-- ==== Sys2Proof/Syntax.lean ====
section
/-! DEFINITION. The abstract syntax: one constructor of `Instr` for each row of spec/opcode_table.json (R18, R19, R37, R38 for
the words; 95_what_each_step_holds.md for the events), and the data that event rows carry. -/
namespace Sys2Proof

/-- A tenant's share of one slot (R305): tenant, clusters of the mask, L2 way masks by field, HBM shares by field and
mesh-link shares by link offset (0-35 horizontal, 36-70 vertical), in 64ths. -/
structure Partition where
  tenant : Nat
  clusters : List Nat
  ways : List (Nat × BitVec 24)
  hbm : List (Nat × Nat)
  links : List (Nat × Nat)
  deriving DecidableEq, Repr

/-- One slot-table entry (R304): its duration in units of 10 us and its partitions. -/
structure SlotEntry where
  duration : Nat
  partitions : List Partition
  deriving DecidableEq, Repr

/-- A slot table (R304): epoch in ns, entries, and whether every reserved field of its image is zero (R306). -/
structure SlotTable where
  epoch : Nat
  entries : List SlotEntry
  reservedZero : Bool
  deriving DecidableEq, Repr

/-- What firmware installs with a slot table: `image` lists the bytes of the table that are not 0, by offset (R304), `groups` the multicast groups
that it allots, with the tenant of each (R256), `checksum` the self-test mode (R388). -/
structure TableInstall where
  image : List (Nat × BitVec 8)
  groups : List (Nat × Nat)
  checksum : Bool
  deriving DecidableEq, Repr

/-- A queue descriptor (R345); `reservedZero` says whether its reserved bytes are zero. -/
structure QueueDesc where
  ring : BitVec 64
  capacity : Nat
  number : Nat
  vector : Nat
  tailVa : BitVec 64
  headVa : BitVec 64
  ctx : Nat
  reservedZero : Bool
  deriving DecidableEq, Repr

/-- A mailbox command as a host leaves it (R379): the port and the context of its virtual function, its code, and whether its reserved bytes are
zero. -/
structure Mail where
  port : Nat
  ctx : Nat
  code : Nat
  reservedZero : Bool
  deriving DecidableEq, Repr

/-- The connection over which a peer's traffic comes (R381, R382): the peer's device id, its context, and which of the connections that it has
made between the two contexts it is. -/
structure PeerLink where
  device : Nat
  ctx : Nat
  serial : Nat
  deriving DecidableEq, Repr

/-- A decode-table image (R34): whether its signature verifies, its security version, how many entries it holds, and its
entries by place (0-1023 the L-set half, 1024-2047 the U-set half); a place not listed holds 0, an invalid entry. -/
structure TableImage where
  signed : Bool
  version : Nat
  count : Nat
  entries : List (Nat × BitVec 32)
  deriving DecidableEq, Repr

/-- An image that a start loads (R385, R386): its measurement slot, its security version, whether its signature verifies, and its hash. -/
structure BootImage where
  slot : Nat
  version : Nat
  signed : Bool
  hash : BitVec 512
  deriving DecidableEq, Repr

/-- What firmware sets for a host port (R375, R378): its window in the host region, base and size in GiB; the first port and the width of its group;
the context that it binds the port to; and the port's HDM decoders, each a host range and the device range that it maps onto, as host base, size
and device base. -/
structure PortSetup where
  base : Nat
  size : Nat
  first : Nat
  width : Nat
  ctx : Nat
  decoders : List (Nat × Nat × Nat)
  deriving DecidableEq, Repr

/-- What a device start reports (R385, R394): 0 for success or a reason code 1-5, the failing field, the images that were loaded, the fabric manager's
device id (R380), the self-test mode that firmware chose (R388; true = checksum), what it sets for the host ports, and the target voltages of
the fields in millivolts (R395). -/
structure StartReport where
  reason : Nat
  field : Nat
  images : List BootImage
  deviceId : Nat
  checksumMode : Bool
  ports : List (Nat × PortSetup) := []
  targets : List (Nat × Nat) := []
  deriving DecidableEq, Repr

/-- The readings of a field's sensors, in millivolts, by sensor (R395). -/
structure Sensors where
  field : Nat
  readings : List (Nat × Nat)
  deriving DecidableEq, Repr

/-- Whose a window access is that comes from outside the cores (R242): a management core's, which no access table checks; the host's on a
port, which carries the context that firmware has bound to the port (R378); or a peer's, which carries the peer-side context of its
connection (R382). The last two are the host's accesses to BAR 0 of a physical function and of a virtual one (R379, R394, R396). -/
inductive Master where
  | management
  | port (port : Nat)
  | peer (ctx : Nat)
  | physical
  | virtual (port ctx : Nat)
  deriving DecidableEq, Repr

/-- The unit a fault event is counted against (R389). -/
inductive HealthUnit where
  | registerFile (core quad : Nat)
  | coreStores (core : Nat)
  | matrixArray (core : Nat)
  | l1 (core : Nat)
  | clusterTlb (cluster : Nat)
  | l2Way (field way : Nat)
  | group (g : Nat)
  | hbm (field stack channel : Nat)
  deriving DecidableEq, Repr

/-- The data a fault event has lost, if any (R331): the warp against which the cause 0x180-0x186 is raised, and for a tile
the elements whose mark is set (R290). For cause 0x04B, `line` is a line of page-table nodes that can be read no more (R233). -/
structure LostData where
  core : Nat
  quad : Nat
  warp : Nat
  cause : Nat
  tile : Nat
  elements : List Nat
  line : Nat := 0
  deriving DecidableEq, Repr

### EXERCISE REQUIREMENTS
Your task is to output all of the data above word for word.

### RESPONSE BELOW
-- ==== Sys2Proof/Syntax.lean ====
section
/-! DEFINITION. The abstract syntax: one constructor of `Instr` for each row of spec/opcode_table.json (R18, R19, R37, R38 for
the words; 95_what_each_step_holds.md for the events), and the data that event rows carry. -/
namespace Sys2Proof

/-- A tenant's share of one slot (R305): tenant, clusters of the mask, L2 way masks by field, HBM shares by field and
mesh-link shares by link offset (0-35 horizontal, 36-70 vertical), in 64ths. -/
structure Partition where
  tenant : Nat
  clusters : List Nat
  ways : List (Nat × BitVec 24)
  hbm : List (Nat × Nat)
  links : List (Nat × Nat)
  deriving DecidableEq, Repr

/-- One slot-table entry (R304): its duration in units of 10 us and its partitions. -/
structure SlotEntry where
  duration : Nat
  partitions : List Partition
  deriving DecidableEq, Repr

/-- A slot table (R304): epoch in ns, entries, and whether every reserved field of its image is zero (R306). -/
structure SlotTable where
  epoch : Nat
  entries : List SlotEntry
  reservedZero : Bool
  deriving DecidableEq, Repr

/-- What firmware installs with a slot table: `image` lists the bytes of the table that are not 0, by offset (R304), `groups` the multicast groups
that it allots, with the tenant of each (R256), `checksum` the self-test mode (R388). -/
structure TableInstall where
  image : List (Nat × BitVec 8)
  groups : List (Nat × Nat)
  checksum : Bool
  deriving DecidableEq, Repr

/-- A queue descriptor (R345); `reservedZero` says whether its reserved bytes are zero. -/
structure QueueDesc where
  ring : BitVec 64
  capacity : Nat
  number : Nat
  vector : Nat
  tailVa : BitVec 64
  headVa : BitVec 64
  ctx : Nat
  reservedZero : Bool
  deriving DecidableEq, Repr

/-- A mailbox command as a host leaves it (R379): the port and the context of its virtual function, its code, and whether its reserved bytes are
zero. -/
structure Mail where
  port : Nat
  ctx : Nat
  code : Nat
  reservedZero : Bool
  deriving DecidableEq, Repr

/-- The connection over which a peer's traffic comes (R381, R382): the peer's device id, its context, and which of the connections that it has
made between the two contexts it is. -/
structure PeerLink where
  device : Nat
  ctx : Nat
  serial : Nat
  deriving DecidableEq, Repr

/-- A decode-table image (R34): whether its signature verifies, its security version, how many entries it holds, and its
entries by place (0-1023 the L-set half, 1024-2047 the U-set half); a place not listed holds 0, an invalid entry. -/
structure TableImage where
  signed : Bool
  version : Nat
  count : Nat
  entries : List (Nat × BitVec 32)
  deriving DecidableEq, Repr

/-- An image that a start loads (R385, R386): its measurement slot, its security version, whether its signature verifies, and its hash. -/
structure BootImage where
  slot : Nat
  version : Nat
  signed : Bool
  hash : BitVec 512
  deriving DecidableEq, Repr

/-- What firmware sets for a host port (R375, R378): its window in the host region, base and size in GiB; the first port and the width of its group;
the context that it binds the port to; and the port's HDM decoders, each a host range and the device range that it maps onto, as host base, size
and device base. -/
structure PortSetup where
  base : Nat
  size : Nat
  first : Nat
  width : Nat
  ctx : Nat
  decoders : List (Nat × Nat × Nat)
  deriving DecidableEq, Repr

/-- What a device start reports (R385, R394): 0 for success or a reason code 1-5, the failing field, the images that were loaded, the fabric manager's
device id (R380), the self-test mode that firmware chose (R388; true = checksum), what it sets for the host ports, and the target voltages of
the fields in millivolts (R395). -/
structure StartReport where
  reason : Nat
  field : Nat
  images : List BootImage
  deviceId : Nat
  checksumMode : Bool
  ports : List (Nat × PortSetup) := []
  targets : List (Nat × Nat) := []
  deriving DecidableEq, Repr

/-- The readings of a field's sensors, in millivolts, by sensor (R395). -/
structure Sensors where
  field : Nat
  readings : List (Nat × Nat)
  deriving DecidableEq, Repr

/-- Whose a window access is that comes from outside the cores (R242): a management core's, which no access table checks; the host's on a
port, which carries the context that firmware has bound to the port (R378); or a peer's, which carries the peer-side context of its
connection (R382). The last two are the host's accesses to BAR 0 of a physical function and of a virtual one (R379, R394, R396). -/
inductive Master where
  | management
  | port (port : Nat)
  | peer (ctx : Nat)
  | physical
  | virtual (port ctx : Nat)
  deriving DecidableEq, Repr

/-- The unit a fault event is counted against (R389). -/
inductive HealthUnit where
  | registerFile (core quad : Nat)
  | coreStores (core : Nat)
  | matrixArray (core : Nat)
  | l1 (core : Nat)
  | clusterTlb (cluster : Nat)
  | l2Way (field way : Nat)
  | group (g : Nat)
  | hbm (field stack channel : Nat)
  deriving DecidableEq, Repr

/-- The data a fault event has lost, if any (R331): the warp against which the cause 0x180-0x186 is raised, and for a tile
the elements whose mark is set (R290). For cause 0x04B, `line` is a line of page-table nodes that can be read no more (R233). -/
structure LostData where
  core : Nat
  quad : Nat
  warp : Nat
  cause : Nat
  tile : Nat
  elements : List Nat
  line : Nat := 0
  deriving DecidableEq, Repr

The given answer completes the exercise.